Likewise with $\frac{dL}{dW} = X^\intercal \cdot \frac{dL}{dY}$ because $X^\intercal$ is (,3) and $\frac{dL}{dY}$ is (, 4).

What thinking, rational or transformation can I apply to get over this?

There are typos in the diagram. (,4) is (4,) etc. In my brain, 1D array of 4 element was (,4) but in NumPy, it is (4,).

For $\frac{dL}{dX}$

I saw the answer is swapping the positions, but no idea where it came from and why.

$\frac{dL}{dX} = \frac{dL}{dY} \cdot W^\intercal$

Instead of:

$\frac{dL}{dX} = W^\intercal \cdot \frac{dL}{dY}$

For $\frac{dL}{dW}$

The shape of $X^\intercal$ (,3) and $\frac{dL}{dY}$ (, 4) need to be transformed into (3, 1) and (1, 4) to match the shapes, but no idea where it came from and why.

Geometry

In my understanding, X•W is extracting the $\vec{\mathbf{W}}$ dimension part of X by truncating the other dimensions of X geometrically. If so, $\frac{dL}{dX}$ and $\frac{dL}{dW}$ are restoring the truncated dimensions? Not sure this is correct but if so, would it be possible to visualize it like X•W projection in the diagram?

If I am understanding correctly, you would like to find the gradient of $L = A \cdot B \equiv \operatorname{Trace}(X^T W)$ with respect to $W$, right? If yes, then my personal opinion stay away from chain rule. Better consider differentials and then compute your desired gradient. So, $dL = \operatorname{Trace}(X^T dW) \Rightarrow \frac{\partial L}{\partial W} = X$ (or it can be $\frac{\partial L}{\partial W^T} = X^T$ depending on the choice of layout) — user550103, Jan 10 '21 at 10:36
@user550103, thanks for the follow up.
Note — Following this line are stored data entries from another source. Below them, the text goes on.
-- ==== Sys2Proof/Machine/Codec.lean ====
section
/-!
DEFINITION. The codec unit (43_codec.md R350-R364): SEC points, DER signatures, and the commands SECENC, SECDEC, DERENC
and DERDEC.
-/

namespace Sys2Proof.Machine

/-! ### SEC -/

/-- `secEnc(p, form)` (R351). UNVERIFIED (log entry 12), unsafe: which prefix names which parity is the spec's general
knowledge. -/
def secEnc : Pt → SecForm → Bytes
  | .inf, _ => [0x00]
  | .aff x y, .uncompressed => [0x04] ++ be 32 x ++ be 32 y
  | .aff x y, .compressed => [BitVec.ofNat 8 (0x02 + y % 2)] ++ be 32 x

/-- The uncompressed form of `secDec` (R352). -/
def secDecUncompressed (d : Bytes) : Except Err (Nat × Nat) :=
  if d.length ≠ 65 then .error .cannotParse
  else
    let x := intBe (slice d 1 33)
    let y := intBe (slice d 33 65)
    if x ≥ Config.P ∨ y ≥ Config.P then .error .invalidNum
    else if onCurve x y secp then .ok (x, y) else .error .notOnCurve

/-- The candidate `yc` of R352: `(x³ + 7)^((P + 1)/4) mod P`. -/
def secRoot (x : Nat) : Nat :=
  fpow (fadd (fmul (fmul x x Config.P) x Config.P) 7 Config.P) ((Config.P + 1) / 4) Config.P

/-- The y coordinate of the requested parity (R352). -/
def secSelectY (x parity : Nat) : Nat :=
  if secRoot x % 2 = parity then secRoot x else fsub 0 (secRoot x) Config.P

/-- The compressed form of `secDec` (R352), with the parity its marker asks for. -/
def secDecCompressed (d : Bytes) (parity : Nat) : Except Err (Nat × Nat) :=
  if d.length ≠ 33 then .error .cannotParse
  else
    let x := intBe (slice d 1 33)
    if x ≥ Config.P then .error .invalidNum
    else if onCurve x (secSelectY x parity) secp then .ok (x, secSelectY x parity) else .error .notOnCurve

/-- `secDec(d)` (R352). -/
def secDec (d : Bytes) : Except Err (Nat × Nat) :=
  if d.length = 0 then .error .cannotParse
  else match byteAt d 0 with
    | 0x04 => secDecUncompressed d
    | 0x02 => secDecCompressed d 0
    | 0x03 => secDecCompressed d 1
    | _ => .error .cannotParse

/-! ### DER -/

/-- The content bytes of a DER integer (R360): minimal, with a sign pad where the high bit is set or nothing is left. -/
def derContent (v : Nat) : Bytes :=
  let b := minbe v
  if b.length = 0 ∨ byteAt b 0 ≥ 0x80 then 0x00 :: b else b

/-- `derInt(v)` (R360). -/
def derInt (v : Nat) : Bytes := [0x02, BitVec.ofNat 8 (derContent v).length] ++ derContent v

/-- `derEnc(r, s)` (R361). -/
def derEnc (r s : Nat) : Bytes :=
  let body := derInt r ++ derInt s
  [0x30, BitVec.ofNat 8 body.length] ++ body

/-- The second half of `derDec` (R362): the integer s from index `i` to the end. -/
def derDecS (d : Bytes) (r i : Nat) : Except Err (Nat × Nat) :=
  if i + 2 > d.length ∨ byteAt d i ≠ 0x02 then .error .cannotParse
  else
    let sl := byteAt d (i + 1)
    if i + 2 + sl > d.length then .error .cannotParse
    else if i + 2 + sl ≠ d.length then .error .cannotParse
    else .ok (r, intBe (slice d (i + 2) (i + 2 + sl)))

/-- `derDec(d)` (R362). -/
def derDec (d : Bytes) : Except Err (Nat × Nat) :=
  if d.length < 2 ∨ byteAt d 0 ≠ 0x30 then .error .cannotParse
  else if byteAt d 1 + 2 ≠ d.length then .error .cannotParse
  else if d.length < 4 ∨ byteAt d 2 ≠ 0x02 then .error .cannotParse
  else
    let rl := byteAt d 3
    if 4 + rl > d.length then .error .cannotParse
    else derDecS d (intBe (slice d 4 (4 + rl))) (4 + rl)

/-! ### Commands -/

/-- The writes of SECENC and DERENC (R353, R363): the bytes at `addr`, and their number in RD. -/
def State.putBytes (s : State) (rd : RegIdx) (addr : Nat) (bs : Bytes) : State :=
  (s.memWrite addr bs).setInt rd bs.length

/-- SECENC (R353). -/
def execSecenc (rd ra rb : RegIdx) (mode : SecForm) (s : State) : Result :=
  s.command do
    let (p, c) ← s.qpt ra
    let addr ← s.rint rb
    if s.curveOf c ≠ secp then .error .tag
    else do
      rangeCheck addr (secEnc p mode).length
      .ok (s.putBytes rd addr (secEnc p mode))

/-- SECDEC (R354). -/
def execSecdec (rd ra rb : RegIdx) (s : State) : Result :=
  s.command do
    let addr ← s.rint ra
    let n ← s.rint rb
    rangeCheck addr n
    let (x, y) ← secDec (s.memRead addr n)
    .ok (s.setQ rd (.coord .secp (toW x) (toW y)))

/-- DERENC (R363). -/
def execDerenc (rd ra rb rc : RegIdx) (s : State) : Result :=
  s.command do
    let r ← s.rint ra
    let t ← s.rint rb
    let addr ← s.rint rc
    rangeCheck addr (derEnc r t).length
    .ok (s.putBytes rd addr (derEnc r t))

/-- DERDEC (R364). RD = RC is an illegal word (R147). -/
def execDerdec (rd ra rb rc : RegIdx) (s : State) : Result :=
  s.command (if rd = rc then .error .illegalCmd else do
    let addr ← s.rint ra
    let n ← s.rint rb
    rangeCheck addr n
    let (r, t) ← derDec (s.memRead addr n)
    if r ≥ 2 ^ 256 ∨ t ≥ 2 ^ 256 then .error .capacity
    else .ok ((s.setInt rd r).setInt rc t))

end Sys2Proof.Machine
end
The reason chain-rule is there is because it is essential part of the neural-network (NN) back propagation. NN cascades multiple layers each contains dot, sigmoid/tanh, softmax, exp, log, etc, hence need to apply chain rule to back-track this cascade chain to get the gradients backwards through layers. — mon, Jan 10 '21 at 11:18
If you need to calculate the weights for NN without using chain rule, then see here for instance https://math.stackexchange.com/questions/2970202/a-matrix-calculus-problem-in-backpropagation-encountered-when-studying-deep-lear — user550103, Jan 10 '21 at 12:01

mon · Answer 1 · 2021-01-28T23:48:17.713

Thanks to @Reti43 for pointing to the reference. The detail math is provided by the cs231 Justin Jonson (now in Michigan University) as http://cs231n.stanford.edu/handouts/linear-backprop.pdf which is also available as Backpropagation for a Linear Layer.

cs231n lecture 4 explains the idea.

The math calculation from step (5) to (6) seems to be a leap, because dot product would not be resulted from two 2D matrices, and numpy.dot would produce matrix multiplication as np.matmul, hence it would not be a dot product.

The answer in numpy function to use for mathematical dot product to produce scalar addressed a way.

Format of the Weight vector W

Need to note on the weights representation of W by Justin Johnson.

In Coursera ML course, Andrew Ng uses a row vector to capture weights of a node. When the number of features in input to a layer is n, the row vector size is n.

Justin Johnson uses a row vector to represent a layer size, the number of nodes in a layer. Hence if there are m nodes in a layer, the row vector size is m.

Hence the weight matrix for Andrew Ng is m x n meaning m rows of weight vectors, each of which are weights for n features for a specific node.

The weight matrix for Justin Johnson is n x m meaning n rows of weight vectors, each of which are weights for m nodes in a layer, per feature.

I suppose Justin Johnson regards layer is a function whereas Andrew Ng regards node is a function.

As I studied Andrew Ng's ML course first, I am using weight vector per node approach which results in W as m x n matrix. My confusion came from applying W = m x n to Justin Jhonson's paper.

Understanding

My understanding by reading through the Justin Johnson's paper is below.

Dimension analysis

First frame the dimensions/shapes of the gradients.

Derive the gradient

Using the simple one input record X shape(d,), derive the dL/dX and extend it to two dimensional input X shape(n, d) resulting in dL/dY @ W. This is different from dL/dy @ W.T in the Justin Johnson's paper, because of the difference of the weight matrix W representation.

If something incorrect, very much appreciate any feedbacks.